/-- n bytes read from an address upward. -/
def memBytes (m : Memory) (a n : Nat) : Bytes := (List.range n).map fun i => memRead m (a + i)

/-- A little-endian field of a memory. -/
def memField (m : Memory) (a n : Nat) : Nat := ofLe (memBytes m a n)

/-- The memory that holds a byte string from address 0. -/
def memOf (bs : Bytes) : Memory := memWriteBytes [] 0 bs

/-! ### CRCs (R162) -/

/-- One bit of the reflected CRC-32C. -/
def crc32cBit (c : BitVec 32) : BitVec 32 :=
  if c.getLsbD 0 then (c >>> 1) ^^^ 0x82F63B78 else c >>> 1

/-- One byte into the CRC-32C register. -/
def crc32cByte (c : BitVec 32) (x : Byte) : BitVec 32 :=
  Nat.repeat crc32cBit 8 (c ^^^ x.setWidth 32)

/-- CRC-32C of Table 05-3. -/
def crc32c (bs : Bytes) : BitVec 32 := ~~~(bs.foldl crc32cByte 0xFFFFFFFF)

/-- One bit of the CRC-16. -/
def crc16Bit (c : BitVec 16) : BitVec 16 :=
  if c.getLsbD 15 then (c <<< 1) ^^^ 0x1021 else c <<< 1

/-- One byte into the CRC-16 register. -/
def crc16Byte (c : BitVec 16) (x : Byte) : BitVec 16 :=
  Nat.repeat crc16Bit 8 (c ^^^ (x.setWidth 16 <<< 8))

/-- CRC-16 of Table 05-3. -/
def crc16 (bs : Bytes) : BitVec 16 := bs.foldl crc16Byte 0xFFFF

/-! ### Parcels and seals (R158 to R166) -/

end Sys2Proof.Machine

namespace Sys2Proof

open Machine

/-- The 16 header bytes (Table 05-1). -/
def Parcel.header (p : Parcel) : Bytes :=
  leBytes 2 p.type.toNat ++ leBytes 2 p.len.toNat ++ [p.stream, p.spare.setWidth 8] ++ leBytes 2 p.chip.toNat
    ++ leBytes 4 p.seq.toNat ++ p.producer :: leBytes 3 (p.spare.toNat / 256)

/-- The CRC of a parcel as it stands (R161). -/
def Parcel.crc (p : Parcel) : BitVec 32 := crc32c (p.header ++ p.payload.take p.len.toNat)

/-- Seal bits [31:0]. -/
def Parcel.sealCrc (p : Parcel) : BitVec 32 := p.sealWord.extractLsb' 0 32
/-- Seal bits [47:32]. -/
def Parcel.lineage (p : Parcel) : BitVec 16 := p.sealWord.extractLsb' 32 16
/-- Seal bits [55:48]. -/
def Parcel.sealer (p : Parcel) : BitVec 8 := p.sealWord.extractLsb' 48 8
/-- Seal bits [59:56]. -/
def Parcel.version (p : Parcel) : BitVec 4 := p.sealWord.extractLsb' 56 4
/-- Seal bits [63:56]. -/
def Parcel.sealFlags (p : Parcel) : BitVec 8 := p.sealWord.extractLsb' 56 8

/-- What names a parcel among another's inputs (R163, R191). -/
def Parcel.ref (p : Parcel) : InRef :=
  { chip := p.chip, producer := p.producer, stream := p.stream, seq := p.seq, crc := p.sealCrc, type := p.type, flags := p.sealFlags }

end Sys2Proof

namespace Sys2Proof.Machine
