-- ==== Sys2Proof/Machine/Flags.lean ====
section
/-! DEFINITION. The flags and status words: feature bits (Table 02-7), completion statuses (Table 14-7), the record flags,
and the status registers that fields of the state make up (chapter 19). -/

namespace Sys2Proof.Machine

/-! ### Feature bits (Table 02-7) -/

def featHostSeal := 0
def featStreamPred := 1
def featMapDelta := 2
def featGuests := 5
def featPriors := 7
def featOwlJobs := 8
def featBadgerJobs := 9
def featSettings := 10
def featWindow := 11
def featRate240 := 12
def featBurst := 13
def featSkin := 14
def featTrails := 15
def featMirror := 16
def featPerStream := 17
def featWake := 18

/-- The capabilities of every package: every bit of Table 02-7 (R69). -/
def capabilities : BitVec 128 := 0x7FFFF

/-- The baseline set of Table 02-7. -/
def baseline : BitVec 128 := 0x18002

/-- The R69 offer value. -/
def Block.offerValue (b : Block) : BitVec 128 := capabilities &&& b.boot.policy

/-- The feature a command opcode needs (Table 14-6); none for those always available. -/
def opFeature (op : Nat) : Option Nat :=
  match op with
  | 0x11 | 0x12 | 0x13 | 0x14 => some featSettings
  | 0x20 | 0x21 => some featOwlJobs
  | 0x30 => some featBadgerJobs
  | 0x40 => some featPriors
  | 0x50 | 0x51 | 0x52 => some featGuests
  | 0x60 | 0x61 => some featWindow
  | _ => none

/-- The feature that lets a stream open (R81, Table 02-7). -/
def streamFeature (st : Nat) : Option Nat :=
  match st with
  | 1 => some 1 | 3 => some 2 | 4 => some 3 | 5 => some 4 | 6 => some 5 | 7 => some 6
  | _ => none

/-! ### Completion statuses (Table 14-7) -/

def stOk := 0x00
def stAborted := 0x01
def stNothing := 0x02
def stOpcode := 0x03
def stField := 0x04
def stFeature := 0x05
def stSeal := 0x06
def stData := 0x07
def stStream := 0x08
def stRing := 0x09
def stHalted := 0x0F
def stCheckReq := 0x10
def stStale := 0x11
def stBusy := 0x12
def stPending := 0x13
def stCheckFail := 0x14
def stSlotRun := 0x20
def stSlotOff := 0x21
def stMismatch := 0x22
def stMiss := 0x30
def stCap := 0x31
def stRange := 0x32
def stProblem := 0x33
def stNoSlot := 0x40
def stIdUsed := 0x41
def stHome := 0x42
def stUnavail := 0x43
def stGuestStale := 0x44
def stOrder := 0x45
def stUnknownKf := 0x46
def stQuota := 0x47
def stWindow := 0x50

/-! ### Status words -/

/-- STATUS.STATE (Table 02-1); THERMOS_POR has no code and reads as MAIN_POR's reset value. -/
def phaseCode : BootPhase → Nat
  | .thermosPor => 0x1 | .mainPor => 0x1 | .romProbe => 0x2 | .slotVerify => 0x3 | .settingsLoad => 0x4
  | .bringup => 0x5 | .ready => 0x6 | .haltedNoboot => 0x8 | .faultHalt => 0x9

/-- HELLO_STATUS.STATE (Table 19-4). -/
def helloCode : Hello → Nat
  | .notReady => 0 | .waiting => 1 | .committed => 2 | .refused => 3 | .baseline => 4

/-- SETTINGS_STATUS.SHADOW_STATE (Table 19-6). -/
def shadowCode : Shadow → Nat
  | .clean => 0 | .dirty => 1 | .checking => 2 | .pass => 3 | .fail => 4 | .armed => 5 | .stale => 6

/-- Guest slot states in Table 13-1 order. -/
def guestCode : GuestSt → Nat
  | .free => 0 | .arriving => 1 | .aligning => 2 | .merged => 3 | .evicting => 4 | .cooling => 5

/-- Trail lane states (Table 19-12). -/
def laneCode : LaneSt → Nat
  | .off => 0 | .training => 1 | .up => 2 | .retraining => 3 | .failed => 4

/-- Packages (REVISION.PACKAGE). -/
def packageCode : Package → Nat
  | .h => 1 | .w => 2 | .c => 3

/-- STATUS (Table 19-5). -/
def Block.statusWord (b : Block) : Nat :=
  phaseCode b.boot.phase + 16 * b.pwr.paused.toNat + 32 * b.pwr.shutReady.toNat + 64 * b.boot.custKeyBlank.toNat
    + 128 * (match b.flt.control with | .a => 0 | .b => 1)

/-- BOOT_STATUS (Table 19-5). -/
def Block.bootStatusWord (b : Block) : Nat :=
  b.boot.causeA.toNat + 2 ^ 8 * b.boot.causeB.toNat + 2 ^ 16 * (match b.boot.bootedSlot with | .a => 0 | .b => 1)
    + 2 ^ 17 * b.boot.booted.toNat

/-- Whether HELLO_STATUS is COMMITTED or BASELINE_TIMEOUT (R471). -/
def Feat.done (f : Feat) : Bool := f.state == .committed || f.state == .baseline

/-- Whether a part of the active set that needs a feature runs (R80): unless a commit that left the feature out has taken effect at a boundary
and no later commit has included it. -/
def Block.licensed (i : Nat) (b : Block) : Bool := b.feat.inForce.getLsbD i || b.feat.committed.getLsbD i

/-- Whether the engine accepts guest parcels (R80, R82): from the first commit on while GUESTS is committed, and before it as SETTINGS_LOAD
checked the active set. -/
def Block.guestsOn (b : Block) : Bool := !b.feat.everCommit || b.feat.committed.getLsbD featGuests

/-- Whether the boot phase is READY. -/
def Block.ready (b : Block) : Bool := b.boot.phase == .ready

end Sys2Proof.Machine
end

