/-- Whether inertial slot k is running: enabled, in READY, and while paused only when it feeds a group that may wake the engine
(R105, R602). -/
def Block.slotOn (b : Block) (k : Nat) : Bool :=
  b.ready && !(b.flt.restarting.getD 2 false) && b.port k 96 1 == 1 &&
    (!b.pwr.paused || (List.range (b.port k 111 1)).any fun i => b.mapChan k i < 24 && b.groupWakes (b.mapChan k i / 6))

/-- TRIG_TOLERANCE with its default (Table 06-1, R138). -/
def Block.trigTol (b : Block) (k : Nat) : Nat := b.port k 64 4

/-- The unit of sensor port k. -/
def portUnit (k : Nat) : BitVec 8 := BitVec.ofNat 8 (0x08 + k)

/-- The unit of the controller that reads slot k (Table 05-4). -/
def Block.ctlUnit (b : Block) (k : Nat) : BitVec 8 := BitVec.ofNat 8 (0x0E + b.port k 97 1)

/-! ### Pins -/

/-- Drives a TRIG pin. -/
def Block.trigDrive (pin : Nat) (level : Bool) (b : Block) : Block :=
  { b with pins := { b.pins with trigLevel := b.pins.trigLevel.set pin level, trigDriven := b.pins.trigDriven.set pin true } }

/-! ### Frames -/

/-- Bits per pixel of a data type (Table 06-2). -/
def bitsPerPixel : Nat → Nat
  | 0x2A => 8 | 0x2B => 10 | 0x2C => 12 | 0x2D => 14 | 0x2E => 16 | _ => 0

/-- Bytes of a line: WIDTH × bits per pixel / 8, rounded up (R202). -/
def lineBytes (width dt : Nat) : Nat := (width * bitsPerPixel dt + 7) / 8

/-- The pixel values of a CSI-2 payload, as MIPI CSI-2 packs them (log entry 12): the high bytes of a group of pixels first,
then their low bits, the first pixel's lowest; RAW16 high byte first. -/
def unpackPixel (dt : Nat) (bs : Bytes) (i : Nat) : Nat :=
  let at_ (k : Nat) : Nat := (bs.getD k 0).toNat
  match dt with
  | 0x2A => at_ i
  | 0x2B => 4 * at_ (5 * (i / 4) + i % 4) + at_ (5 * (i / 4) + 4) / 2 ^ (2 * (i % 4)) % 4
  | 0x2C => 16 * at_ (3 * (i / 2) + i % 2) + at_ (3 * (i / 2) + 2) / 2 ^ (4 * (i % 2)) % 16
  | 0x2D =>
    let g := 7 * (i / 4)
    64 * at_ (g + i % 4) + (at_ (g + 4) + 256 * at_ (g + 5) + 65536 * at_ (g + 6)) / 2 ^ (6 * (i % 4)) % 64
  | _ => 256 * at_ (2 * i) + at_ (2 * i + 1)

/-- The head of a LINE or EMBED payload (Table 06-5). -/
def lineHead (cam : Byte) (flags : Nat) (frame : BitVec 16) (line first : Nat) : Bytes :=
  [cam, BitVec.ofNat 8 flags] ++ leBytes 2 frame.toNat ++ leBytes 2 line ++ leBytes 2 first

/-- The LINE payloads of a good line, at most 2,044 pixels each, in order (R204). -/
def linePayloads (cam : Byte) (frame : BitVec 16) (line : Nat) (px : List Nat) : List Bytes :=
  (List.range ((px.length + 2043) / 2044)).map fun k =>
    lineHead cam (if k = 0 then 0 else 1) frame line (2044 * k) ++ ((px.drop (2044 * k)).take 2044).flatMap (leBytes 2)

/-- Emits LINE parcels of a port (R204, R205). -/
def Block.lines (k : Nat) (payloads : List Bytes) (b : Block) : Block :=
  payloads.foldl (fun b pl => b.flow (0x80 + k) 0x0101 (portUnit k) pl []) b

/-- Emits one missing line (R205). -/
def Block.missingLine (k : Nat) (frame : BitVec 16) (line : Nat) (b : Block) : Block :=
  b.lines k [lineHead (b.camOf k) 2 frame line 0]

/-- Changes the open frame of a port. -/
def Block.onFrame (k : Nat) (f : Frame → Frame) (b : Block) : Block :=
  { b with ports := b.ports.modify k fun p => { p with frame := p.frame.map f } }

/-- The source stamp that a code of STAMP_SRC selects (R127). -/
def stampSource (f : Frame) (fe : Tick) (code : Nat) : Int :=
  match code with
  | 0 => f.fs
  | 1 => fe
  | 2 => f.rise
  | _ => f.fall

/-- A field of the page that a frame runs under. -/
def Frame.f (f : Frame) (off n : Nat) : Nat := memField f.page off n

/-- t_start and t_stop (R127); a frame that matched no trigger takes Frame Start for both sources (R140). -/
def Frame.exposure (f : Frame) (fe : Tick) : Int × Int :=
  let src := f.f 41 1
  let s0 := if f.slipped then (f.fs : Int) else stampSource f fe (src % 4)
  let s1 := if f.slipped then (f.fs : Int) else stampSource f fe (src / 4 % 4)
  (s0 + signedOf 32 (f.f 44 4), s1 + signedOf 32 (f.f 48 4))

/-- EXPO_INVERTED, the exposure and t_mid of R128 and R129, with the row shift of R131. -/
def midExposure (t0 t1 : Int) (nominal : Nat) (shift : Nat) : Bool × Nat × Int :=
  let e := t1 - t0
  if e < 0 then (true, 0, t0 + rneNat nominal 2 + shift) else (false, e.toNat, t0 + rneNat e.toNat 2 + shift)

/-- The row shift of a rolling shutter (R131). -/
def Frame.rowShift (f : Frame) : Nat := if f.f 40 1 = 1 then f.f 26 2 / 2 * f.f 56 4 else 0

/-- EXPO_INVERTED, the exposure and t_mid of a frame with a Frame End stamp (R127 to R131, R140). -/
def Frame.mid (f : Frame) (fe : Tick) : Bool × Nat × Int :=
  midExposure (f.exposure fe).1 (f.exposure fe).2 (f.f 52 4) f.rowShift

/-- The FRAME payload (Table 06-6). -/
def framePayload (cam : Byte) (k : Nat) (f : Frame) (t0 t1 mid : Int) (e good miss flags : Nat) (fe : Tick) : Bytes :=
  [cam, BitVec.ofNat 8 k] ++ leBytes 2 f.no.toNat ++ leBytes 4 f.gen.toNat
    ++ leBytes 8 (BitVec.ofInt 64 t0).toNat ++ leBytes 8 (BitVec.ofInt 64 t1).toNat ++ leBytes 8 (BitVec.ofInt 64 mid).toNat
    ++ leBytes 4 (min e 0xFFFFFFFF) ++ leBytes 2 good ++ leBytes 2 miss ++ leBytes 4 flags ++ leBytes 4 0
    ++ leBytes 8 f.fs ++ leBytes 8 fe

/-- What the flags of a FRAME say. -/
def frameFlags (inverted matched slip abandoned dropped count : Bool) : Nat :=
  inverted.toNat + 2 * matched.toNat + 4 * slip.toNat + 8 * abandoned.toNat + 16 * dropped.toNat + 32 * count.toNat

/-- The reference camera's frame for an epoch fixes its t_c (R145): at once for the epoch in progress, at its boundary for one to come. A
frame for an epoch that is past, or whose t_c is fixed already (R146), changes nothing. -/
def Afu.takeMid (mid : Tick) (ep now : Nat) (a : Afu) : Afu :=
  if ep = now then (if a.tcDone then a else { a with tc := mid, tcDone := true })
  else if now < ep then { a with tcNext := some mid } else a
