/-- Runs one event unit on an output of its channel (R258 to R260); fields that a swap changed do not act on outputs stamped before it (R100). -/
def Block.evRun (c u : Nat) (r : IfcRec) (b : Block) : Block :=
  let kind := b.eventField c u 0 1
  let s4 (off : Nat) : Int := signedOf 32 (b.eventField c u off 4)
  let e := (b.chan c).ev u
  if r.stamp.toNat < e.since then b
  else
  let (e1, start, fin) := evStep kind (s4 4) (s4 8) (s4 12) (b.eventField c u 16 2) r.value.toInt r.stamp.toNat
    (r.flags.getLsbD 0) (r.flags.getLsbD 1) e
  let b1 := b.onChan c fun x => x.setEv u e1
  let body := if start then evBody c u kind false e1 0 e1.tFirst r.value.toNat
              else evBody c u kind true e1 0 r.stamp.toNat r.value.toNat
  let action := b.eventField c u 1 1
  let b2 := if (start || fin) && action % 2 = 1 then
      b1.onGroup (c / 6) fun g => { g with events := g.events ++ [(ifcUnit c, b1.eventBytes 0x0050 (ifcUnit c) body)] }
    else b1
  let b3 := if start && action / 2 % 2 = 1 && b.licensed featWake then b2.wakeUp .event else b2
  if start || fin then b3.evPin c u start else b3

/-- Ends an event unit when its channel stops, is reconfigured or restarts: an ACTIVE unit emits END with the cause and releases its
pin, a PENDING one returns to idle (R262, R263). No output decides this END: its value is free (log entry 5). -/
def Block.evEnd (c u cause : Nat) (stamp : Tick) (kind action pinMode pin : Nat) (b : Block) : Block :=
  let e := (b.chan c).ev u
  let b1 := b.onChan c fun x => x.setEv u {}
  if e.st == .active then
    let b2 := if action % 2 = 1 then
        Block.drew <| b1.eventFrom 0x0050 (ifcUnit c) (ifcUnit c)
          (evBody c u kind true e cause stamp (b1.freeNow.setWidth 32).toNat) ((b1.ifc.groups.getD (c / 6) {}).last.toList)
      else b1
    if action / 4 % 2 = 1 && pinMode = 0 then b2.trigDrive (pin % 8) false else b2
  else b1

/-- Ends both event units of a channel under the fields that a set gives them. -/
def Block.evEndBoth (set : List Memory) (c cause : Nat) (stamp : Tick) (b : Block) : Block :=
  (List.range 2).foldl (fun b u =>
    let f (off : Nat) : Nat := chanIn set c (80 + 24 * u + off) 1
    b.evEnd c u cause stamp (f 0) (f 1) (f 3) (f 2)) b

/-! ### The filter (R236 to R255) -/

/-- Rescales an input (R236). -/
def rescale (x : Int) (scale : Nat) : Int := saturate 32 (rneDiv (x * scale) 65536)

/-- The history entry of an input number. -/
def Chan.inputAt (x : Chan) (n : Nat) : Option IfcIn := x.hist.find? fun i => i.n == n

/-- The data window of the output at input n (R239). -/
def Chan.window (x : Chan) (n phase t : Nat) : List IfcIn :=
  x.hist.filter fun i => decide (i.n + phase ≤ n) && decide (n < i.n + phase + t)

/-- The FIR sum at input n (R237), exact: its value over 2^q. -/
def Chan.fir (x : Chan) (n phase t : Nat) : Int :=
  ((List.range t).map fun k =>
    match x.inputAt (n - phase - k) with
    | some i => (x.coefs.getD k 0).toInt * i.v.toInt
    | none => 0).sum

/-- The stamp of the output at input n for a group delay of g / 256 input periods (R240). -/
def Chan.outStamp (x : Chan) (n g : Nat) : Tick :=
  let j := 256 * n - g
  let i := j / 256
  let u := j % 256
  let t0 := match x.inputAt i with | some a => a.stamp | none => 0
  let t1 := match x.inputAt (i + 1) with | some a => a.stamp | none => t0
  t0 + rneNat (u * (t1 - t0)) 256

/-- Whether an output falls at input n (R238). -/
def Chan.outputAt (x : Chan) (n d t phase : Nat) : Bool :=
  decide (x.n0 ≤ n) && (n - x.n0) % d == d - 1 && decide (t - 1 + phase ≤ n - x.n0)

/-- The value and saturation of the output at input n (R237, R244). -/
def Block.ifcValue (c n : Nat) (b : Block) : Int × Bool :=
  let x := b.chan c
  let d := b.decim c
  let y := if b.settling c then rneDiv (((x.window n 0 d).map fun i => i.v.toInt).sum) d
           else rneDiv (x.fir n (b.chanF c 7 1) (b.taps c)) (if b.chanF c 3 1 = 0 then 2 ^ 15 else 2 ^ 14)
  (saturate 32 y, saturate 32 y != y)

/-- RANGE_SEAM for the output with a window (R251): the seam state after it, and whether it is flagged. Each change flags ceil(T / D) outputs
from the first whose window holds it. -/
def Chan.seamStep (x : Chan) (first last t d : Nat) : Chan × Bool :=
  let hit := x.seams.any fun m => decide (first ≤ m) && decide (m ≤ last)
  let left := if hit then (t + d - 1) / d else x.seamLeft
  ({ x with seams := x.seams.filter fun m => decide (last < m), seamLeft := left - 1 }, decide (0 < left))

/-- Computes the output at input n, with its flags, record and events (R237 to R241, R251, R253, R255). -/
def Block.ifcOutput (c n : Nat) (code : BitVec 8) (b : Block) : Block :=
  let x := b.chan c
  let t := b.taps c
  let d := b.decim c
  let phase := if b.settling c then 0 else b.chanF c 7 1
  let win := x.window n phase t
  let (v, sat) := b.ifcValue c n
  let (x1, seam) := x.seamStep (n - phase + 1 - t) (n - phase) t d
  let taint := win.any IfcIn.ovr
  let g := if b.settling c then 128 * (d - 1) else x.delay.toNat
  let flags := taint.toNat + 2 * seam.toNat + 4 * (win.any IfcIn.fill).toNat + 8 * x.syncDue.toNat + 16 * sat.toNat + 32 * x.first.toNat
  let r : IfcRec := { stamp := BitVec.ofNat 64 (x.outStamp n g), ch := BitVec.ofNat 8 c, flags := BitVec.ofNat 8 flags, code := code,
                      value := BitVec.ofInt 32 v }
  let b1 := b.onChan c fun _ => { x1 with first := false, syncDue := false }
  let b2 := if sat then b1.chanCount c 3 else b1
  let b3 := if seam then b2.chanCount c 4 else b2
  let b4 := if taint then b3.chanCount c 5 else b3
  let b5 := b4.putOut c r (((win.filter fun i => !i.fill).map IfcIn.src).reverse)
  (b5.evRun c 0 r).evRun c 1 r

════════════════════

— Task details —
With the line holding "bits [55:48]. -/" as the first and the line holding "def stOpcode := 0x03" as the last, please transcribe exactly the lines of the material above in that range and nothing else.

— Result of the exercise —
/-- Seal bits [55:48]. -/
def Parcel.sealer (p : Parcel) : BitVec 8 := p.sealWord.extractLsb' 48 8
/-- Seal bits [59:56]. -/
def Parcel.version (p : Parcel) : BitVec 4 := p.sealWord.extractLsb' 56 4
/-- Seal bits [63:56]. -/
def Parcel.sealFlags (p : Parcel) : BitVec 8 := p.sealWord.extractLsb' 56 8

/-- What names a parcel among another's inputs (R163, R191). -/
def Parcel.ref (p : Parcel) : InRef :=
  { chip := p.chip, producer := p.producer, stream := p.stream, seq := p.seq, crc := p.sealCrc, type := p.type, flags := p.sealFlags }

end Sys2Proof

namespace Sys2Proof.Machine
-- ==== Sys2Proof/Machine/Flags.lean ====
section
/-! DEFINITION. The flags and status words: feature bits (Table 02-7), completion statuses (Table 14-7), the record flags,
and the status registers that fields of the state make up (chapter 19). -/

namespace Sys2Proof.Machine

/-! ### Feature bits (Table 02-7) -/

def featHostSeal := 0
def featStreamPred := 1
def featMapDelta := 2
def featGuests := 5
def featPriors := 7
def featOwlJobs := 8
def featBadgerJobs := 9
def featSettings := 10
def featWindow := 11
def featRate240 := 12
def featBurst := 13
def featSkin := 14
def featTrails := 15
def featMirror := 16
def featPerStream := 17
def featWake := 18

/-- The capabilities of every package: every bit of Table 02-7 (R69). -/
def capabilities : BitVec 128 := 0x7FFFF

/-- The baseline set of Table 02-7. -/
def baseline : BitVec 128 := 0x18002

/-- The R69 offer value. -/
def Block.offerValue (b : Block) : BitVec 128 := capabilities &&& b.boot.policy

/-- The feature a command opcode needs (Table 14-6); none for those always available. -/
def opFeature (op : Nat) : Option Nat :=
  match op with
  | 0x11 | 0x12 | 0x13 | 0x14 => some featSettings
  | 0x20 | 0x21 => some featOwlJobs
  | 0x30 => some featBadgerJobs
  | 0x40 => some featPriors
  | 0x50 | 0x51 | 0x52 => some featGuests
  | 0x60 | 0x61 => some featWindow
  | _ => none

/-- The feature that lets a stream open (R81, Table 02-7). -/
def streamFeature (st : Nat) : Option Nat :=
  match st with
  | 1 => some 1 | 3 => some 2 | 4 => some 3 | 5 => some 4 | 6 => some 5 | 7 => some 6
  | _ => none

/-! ### Completion statuses (Table 14-7) -/

def stOk := 0x00
def stAborted := 0x01
def stNothing := 0x02
def stOpcode := 0x03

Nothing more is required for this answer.